Of course, photographers will also enjoy the improved displays. The 10.5-inch screen affords more room to view and edit images, and yet the dimensions are only slightly taller and wider than the 9.7-inch model. Both iPad Pro sizes now support the wider P3 color gamut, which not only keeps images consistent with other Apple devices that also support P3, but also offers near perfect color accuracy.

And what about the iPad Pro as a camera itself? The new models share the same camera hardware as the iPhone 7, making them good cameras on their own if you find yourself composing shots or recording video.

No longer a RAW deal

One of the biggest snags for many photographers was the iPad’s inability to deal with RAW-formatted files. You could import them, but iOS used the lower-resolution JPEG previews created by the camera (or saved in parallel if you shot in RAW+JPEG mode) for displaying and editing. RAW files contain more image information than JPEG files, offering greater latitude for edits such as bringing detail out of dark shadow areas.

iOS 10 added system-level compatibility for RAW files, and many developers have taken advantage of that to build RAW support into their apps without having to code it all from scratch. The A10X processor in the iPad Pro also provides more power for crunching those numbers and displaying edits faster.

Pro software steps up

Improved processors and more memory and storage opens the door for developers to create better image editing software, which has come a long way since the iPad Pro first debuted. Affinity Photo for iPad is the latest effort to be a legitimate Adobe Photoshop replacement for iOS, with professional layers, masks, and compositing features.

affinity photo carlson screenie Jeff Carlson

Affinity Photo for iPad

Adobe’s own Lightroom for mobile app has also improved by leaps and bounds to incorporate features such as selective masks and the Dehaze control found in the desktop version of Lightroom. For photographers who manage their libraries in Lightroom, the ability to sync albums via Creative Cloud make it easy to review and edit images on the tablet or the desktop interchangeably.

A clouded path

All of this isn’t to say that the iPad Pro can completely supplant a Mac for most photographers.
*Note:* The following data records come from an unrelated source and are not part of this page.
/-! ### respond -/

@[simp] theorem State.respond_time (p : Port) (r : Response) : (s.respond p r).time = s.time := rfl
@[simp] theorem State.respond_elapsed (p : Port) (r : Response) : (s.respond p r).elapsed = s.elapsed := rfl
@[simp] theorem State.respond_boundaryAt (p : Port) (r : Response) : (s.respond p r).boundaryAt = s.boundaryAt := rfl
@[simp] theorem State.respond_boundaryWaits (p : Port) (r : Response) : (s.respond p r).boundaryWaits = s.boundaryWaits := rfl
@[simp] theorem State.respond_discipline (p : Port) (r : Response) : (s.respond p r).discipline = s.discipline := rfl
@[simp] theorem State.respond_points (p : Port) (r : Response) : (s.respond p r).points = s.points := rfl
@[simp] theorem State.respond_lines (p : Port) (r : Response) : (s.respond p r).lines = s.lines := rfl
@[simp] theorem State.respond_trip (p : Port) (r : Response) : (s.respond p r).trip = s.trip := rfl
@[simp] theorem State.respond_queue (p : Port) (r : Response) : (s.respond p r).queue = s.queue := rfl
@[simp] theorem State.respond_tally (p : Port) (r : Response) : (s.respond p r).tally = s.tally := rfl
@[simp] theorem State.respond_duty (p : Port) (r : Response) : (s.respond p r).duty = s.duty := rfl
@[simp] theorem State.respond_book (p : Port) (r : Response) : (s.respond p r).book = s.book := rfl
@[simp] theorem State.respond_ports (p : Port) (r : Response) : (s.respond p r).ports = s.ports.set p { s.port p with response := r } := rfl
@[simp] theorem State.respond_supply (p : Port) (r : Response) : (s.respond p r).supply = s.supply := rfl
@[simp] theorem State.respond_freeIndex (p : Port) (r : Response) : (s.respond p r).freeIndex = s.freeIndex := rfl
@[simp] theorem State.respond_pending (p : Port) (r : Response) : (s.respond p r).pending = s.pending := rfl

/-! ### okAt -/

@[simp] theorem State.okAt_time (p : Port) (r : List Byte) : (s.okAt p r).time = s.time := rfl
@[simp] theorem State.okAt_elapsed (p : Port) (r : List Byte) : (s.okAt p r).elapsed = s.elapsed := rfl
@[simp] theorem State.okAt_boundaryAt (p : Port) (r : List Byte) : (s.okAt p r).boundaryAt = s.boundaryAt := rfl
@[simp] theorem State.okAt_boundaryWaits (p : Port) (r : List Byte) : (s.okAt p r).boundaryWaits = s.boundaryWaits := rfl
@[simp] theorem State.okAt_discipline (p : Port) (r : List Byte) : (s.okAt p r).discipline = s.discipline := rfl
@[simp] theorem State.okAt_points (p : Port) (r : List Byte) : (s.okAt p r).points = s.points := rfl
@[simp] theorem State.okAt_lines (p : Port) (r : List Byte) : (s.okAt p r).lines = s.lines := rfl
@[simp] theorem State.okAt_trip (p : Port) (r : List Byte) : (s.okAt p r).trip = s.trip := rfl
@[simp] theorem State.okAt_queue (p : Port) (r : List Byte) : (s.okAt p r).queue = s.queue := rfl
@[simp] theorem State.okAt_tally (p : Port) (r : List Byte) : (s.okAt p r).tally = s.tally := rfl
@[simp] theorem State.okAt_duty (p : Port) (r : List Byte) : (s.okAt p r).duty = s.duty := rfl
@[simp] theorem State.okAt_book (p : Port) (r : List Byte) : (s.okAt p r).book = s.book := rfl
@[simp] theorem State.okAt_supply (p : Port) (r : List Byte) : (s.okAt p r).supply = s.supply := rfl
@[simp] theorem State.okAt_freeIndex (p : Port) (r : List Byte) : (s.okAt p r).freeIndex = s.freeIndex := rfl
@[simp] theorem State.okAt_pending (p : Port) (r : List Byte) : (s.okAt p r).pending = s.pending := rfl

/-! ### refusedAt -/

@[simp] theorem State.refusedAt_time (p : Port) (q : Byte) (c : RefusalCode) (d : Nat) : (s.refusedAt p q c d).time = s.time := rfl
@[simp] theorem State.refusedAt_elapsed (p : Port) (q : Byte) (c : RefusalCode) (d : Nat) : (s.refusedAt p q c d).elapsed = s.elapsed := rfl
@[simp] theorem State.refusedAt_boundaryAt (p : Port) (q : Byte) (c : RefusalCode) (d : Nat) : (s.refusedAt p q c d).boundaryAt = s.boundaryAt := rfl
@[simp] theorem State.refusedAt_boundaryWaits (p : Port) (q : Byte) (c : RefusalCode) (d : Nat) : (s.refusedAt p q c d).boundaryWaits = s.boundaryWaits := rfl
@[simp] theorem State.refusedAt_discipline (p : Port) (q : Byte) (c : RefusalCode) (d : Nat) : (s.refusedAt p q c d).discipline = s.discipline := rfl
@[simp] theorem State.refusedAt_points (p : Port) (q : Byte) (c : RefusalCode) (d : Nat) : (s.refusedAt p q c d).points = s.points := rfl
@[simp] theorem State.refusedAt_lines (p : Port) (q : Byte) (c : RefusalCode) (d : Nat) : (s.refusedAt p q c d).lines = s.lines := rfl
@[simp] theorem State.refusedAt_trip (p : Port) (q : Byte) (c : RefusalCode) (d : Nat) : (s.refusedAt p q c d).trip = s.trip := rfl
@[simp] theorem State.refusedAt_queue (p : Port) (q : Byte) (c : RefusalCode) (d : Nat) : (s.refusedAt p q c d).queue = s.queue := rfl
@[simp] theorem State.refusedAt_tally (p : Port) (q : Byte) (c : RefusalCode) (d : Nat) : (s.refusedAt p q c d).tally = s.tally := rfl
@[simp] theorem State.refusedAt_duty (p : Port) (q : Byte) (c : RefusalCode) (d : Nat) : (s.refusedAt p q c d).duty = s.duty := rfl
@[simp] theorem State.refusedAt_book (p : Port) (q : Byte) (c : RefusalCode) (d : Nat) : (s.refusedAt p q c d).book = s.book := rfl
@[simp] theorem State.refusedAt_supply (p : Port) (q : Byte) (c : RefusalCode) (d : Nat) : (s.refusedAt p q c d).supply = s.supply := rfl
@[simp] theorem State.refusedAt_freeIndex (p : Port) (q : Byte) (c : RefusalCode) (d : Nat) : (s.refusedAt p q c d).freeIndex = s.freeIndex := rfl
@[simp] theorem State.refusedAt_pending (p : Port) (q : Byte) (c : RefusalCode) (d : Nat) : (s.refusedAt p q c d).pending = s.pending := rfl

/-! ### refuse -/

@[simp] theorem State.refuse_time (p : Port) (q : Byte) (c : RefusalCode) (d : Nat) : (s.refuse p q c d).time = s.time := rfl
@[simp] theorem State.refuse_elapsed (p : Port) (q : Byte) (c : RefusalCode) (d : Nat) : (s.refuse p q c d).elapsed = s.elapsed := rfl
@[simp] theorem State.refuse_boundaryAt (p : Port) (q : Byte) (c : RefusalCode) (d : Nat) : (s.refuse p q c d).boundaryAt = s.boundaryAt := rfl
@[simp] theorem State.refuse_boundaryWaits (p : Port) (q : Byte) (c : RefusalCode) (d : Nat) : (s.refuse p q c d).boundaryWaits = s.boundaryWaits := rfl
@[simp] theorem State.refuse_discipline (p : Port) (q : Byte) (c : RefusalCode) (d : Nat) : (s.refuse p q c d).discipline = s.discipline := rfl
@[simp] theorem State.refuse_points (p : Port) (q : Byte) (c : RefusalCode) (d : Nat) : (s.refuse p q c d).points = s.points := rfl
@[simp] theorem State.refuse_lines (p : Port) (q : Byte) (c : RefusalCode) (d : Nat) : (s.refuse p q c d).lines = s.lines := rfl
@[simp] theorem State.refuse_trip (p : Port) (q : Byte) (c : RefusalCode) (d : Nat) : (s.refuse p q c d).trip = s.trip := rfl
@[simp] theorem State.refuse_queue (p : Port) (q : Byte) (c : RefusalCode) (d : Nat) : (s.refuse p q c d).queue = s.queue := rfl
@[simp] theorem State.refuse_tally (p : Port) (q : Byte) (c : RefusalCode) (d : Nat) : (s.refuse p q c d).tally = s.tally := rfl
@[simp] theorem State.refuse_duty (p : Port) (q : Byte) (c : RefusalCode) (d : Nat) : (s.refuse p q c d).duty = s.duty := rfl
@[simp] theorem State.refuse_book (p : Port) (q : Byte) (c : RefusalCode) (d : Nat) : (s.refuse p q c d).book = s.book := rfl
@[simp] theorem State.refuse_supply (p : Port) (q : Byte) (c : RefusalCode) (d : Nat) : (s.refuse p q c d).supply = s.supply := rfl
@[simp] theorem State.refuse_freeIndex (p : Port) (q : Byte) (c : RefusalCode) (d : Nat) : (s.refuse p q c d).freeIndex = s.freeIndex := rfl
@[simp] theorem State.refuse_pending (p : Port) (q : Byte) (c : RefusalCode) (d : Nat) : (s.refuse p q c d).pending = s.pending := rfl

/-! ### One value for each port -/

@[simp] theorem PerPort.get_set_self {α : Type} (v : PerPort α) (p : Port) (x : α) : (v.set p x).get p = x := by
  cases p <;> rfl

theorem PerPort.get_set_other {α : Type} (v : PerPort α) {p q : Port} (x : α) (h : q ≠ p) :
    (v.set p x).get q = v.get q := by
  cases p <;> cases q <;> first | rfl | exact absurd rfl h

theorem PerPort.ext_get {α : Type} {v w : PerPort α} (h : ∀ p, v.get p = w.get p) : v = w := by
  have a := h .a
  have b := h .b
  have c := h .c
  cases v; cases w
  simp_all [PerPort.get]

@[simp] theorem PerPort.set_get {α : Type} (v : PerPort α) (p : Port) : v.set p (v.get p) = v := by
  cases p <;> rfl

@[simp] theorem PerPort.set_set {α : Type} (v : PerPort α) (p : Port) (x y : α) : (v.set p x).set p y = v.set p y := by
  cases p <;> rfl

@[simp] theorem PerPort.get_const {α : Type} (x : α) (p : Port) : (PerPort.const x).get p = x := by
  cases p <;> rfl

/-! ### Reading a port, a point, a tally -/

@[simp] theorem State.port_withPort_self (p : Port) (u : PortUnit) : (s.withPort p u).port p = u := by
  simp [State.port]

theorem State.port_withPort_other {p q : Port} (u : PortUnit) (h : q ≠ p) : (s.withPort p u).port q = s.port q := by
  simp [State.port, PerPort.get_set_other _ _ h]

@[simp] theorem State.withPort_withPort (p : Port) (u v : PortUnit) : (s.withPort p u).withPort p v = s.withPort p v := by
  simp [State.withPort]

@[simp] theorem State.withPort_port (p : Port) : s.withPort p (s.port p) = s := by
  simp [State.withPort, State.port]

@[simp] theorem State.point_withPoint_self (n : Fin 32) (x : Point) : (s.withPoint n x).point n = x := by
  simp [State.point]

theorem State.point_withPoint_other {n m : Fin 32} (x : Point) (h : m ≠ n) : (s.withPoint n x).point m = s.point m := by
  have : n.val ≠ m.val := fun e => h (Fin.ext e.symm)
  simp [State.point, this]

@[simp] theorem State.withPoint_withPoint (n : Fin 32) (x y : Point) :
    (s.withPoint n x).withPoint n y = s.withPoint n y := by
  simp [State.withPoint]

@[simp] theorem State.withPoint_point (n : Fin 32) : s.withPoint n (s.point n) = s := by
  simp [State.withPoint, State.point]

@[simp] theorem State.entry_withEntry_self (i : Fin 12) (x : Tally) : (s.withEntry i x).entry i = x := by
  simp [State.entry]

theorem State.entry_withEntry_other {i j : Fin 12} (x : Tally) (h : j ≠ i) : (s.withEntry i x).entry j = s.entry j := by
  have : i.val ≠ j.val := fun e => h (Fin.ext e.symm)
  simp [State.entry, this]

@[simp] theorem State.withEntry_withEntry (i : Fin 12) (x y : Tally) :
    (s.withEntry i x).withEntry i y = s.withEntry i y := by
  simp [State.withEntry, State.withTally]

@[simp] theorem State.withEntry_entry (i : Fin 12) : s.withEntry i (s.entry i) = s := by
  simp [State.withEntry, State.withTally, State.entry]

/-! ### Induction over ports, points and tallies -/

/-- What each action at a port keeps, the action at all ports keeps. -/
theorem atAllPorts_keeps {P : State → Prop} {f : Port → State → State} (h : ∀ p s, P s → P (f p s)) {s : State}
    (hs : P s) : P (atAllPorts f s) :=
  h _ _ (h _ _ (h _ _ hs))

theorem foldl_keeps {α : Type} {P : State → Prop} {f : α → State → State} (h : ∀ n s, P s → P (f n s)) (l : List α)
    {s : State} (hs : P s) : P (l.foldl (fun s n => f n s) s) := by
  induction l generalizing s with
  | nil => exact hs
  | cons n l ih => exact ih (h n s hs)

/-- What each action at a point keeps, the action at all points keeps. -/
theorem atAllPoints_keeps {P : State → Prop} {f : Fin 32 → State → State} (h : ∀ n s, P s → P (f n s)) {s : State}
    (hs : P s) : P (atAllPoints f s) :=
  foldl_keeps h _ hs

/-- What each action at a tally keeps, the action at all tallies keeps. -/
theorem atAllTallies_keeps {P : State → Prop} {f : Fin 12 → State → State} (h : ∀ i s, P s → P (f i s)) {s : State}
    (hs : P s) : P (atAllTallies f s) :=
  foldl_keeps h _ hs

end Sys2Proof.Machine
end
One of my ongoing irritations is moving photos from the iPad Pro and back to my Mac, where my full photo library lives. Creative Cloud and iCloud Photo Library both work well for this in a limited way, but they’re dependent on transferring that data out to far-flung Internet servers.

Let’s say I spend a weekend away and shoot 16GB of photos, and because the iPad Pro is small and light and powerful, I left my MacBook Pro at home. I spend time favoriting images and doing some light editing in Lightroom mobile (or Apple’s Photos app), and then want to sync those back to the Mac. I need to wait for that 16GB of data to first be transferred to the cloud, and then beamed back down to my Mac. Even if I shot just 2GB, it’s still a small hassle on my home broadband, and basically impossible if I’m at a hotel or coffee shop.

ipad photo sync Jeff Carlson

Uploading images that were first imported from my camera’s memory card into Photos (right) and then added to Lightroom mobile (left) is a laborious way to get them into Photos and Lightroom on my Mac.

I would love to see Apple and Adobe implement local file synchronization between devices on the same Wi-Fi network (a capability offered by the service Mylio).

And then there’s the Photoshop question: Perhaps the biggest obstacle I hear from photographers thinking of making the switch to a tablet is that you can’t run the desktop version of Photoshop on it (which has pushed a few to switch to Microsoft Surface laptop/tablet hybrids). They want the Photoshop they’re familiar with, not a series of satellite apps that provide some Photoshop features, as is the case with Adobe’s Photoshop Fix, Photoshop Mix, and Photoshop Express.

A new dawn

However, the demand for an all-in-one Photoshop replacement could be in decline as a host of editing alternatives such as Enlight become more popular, offering most of the key features that photographers want in a mobile device. In the recent past, that meant giving up a lot, but now that’s no longer the case.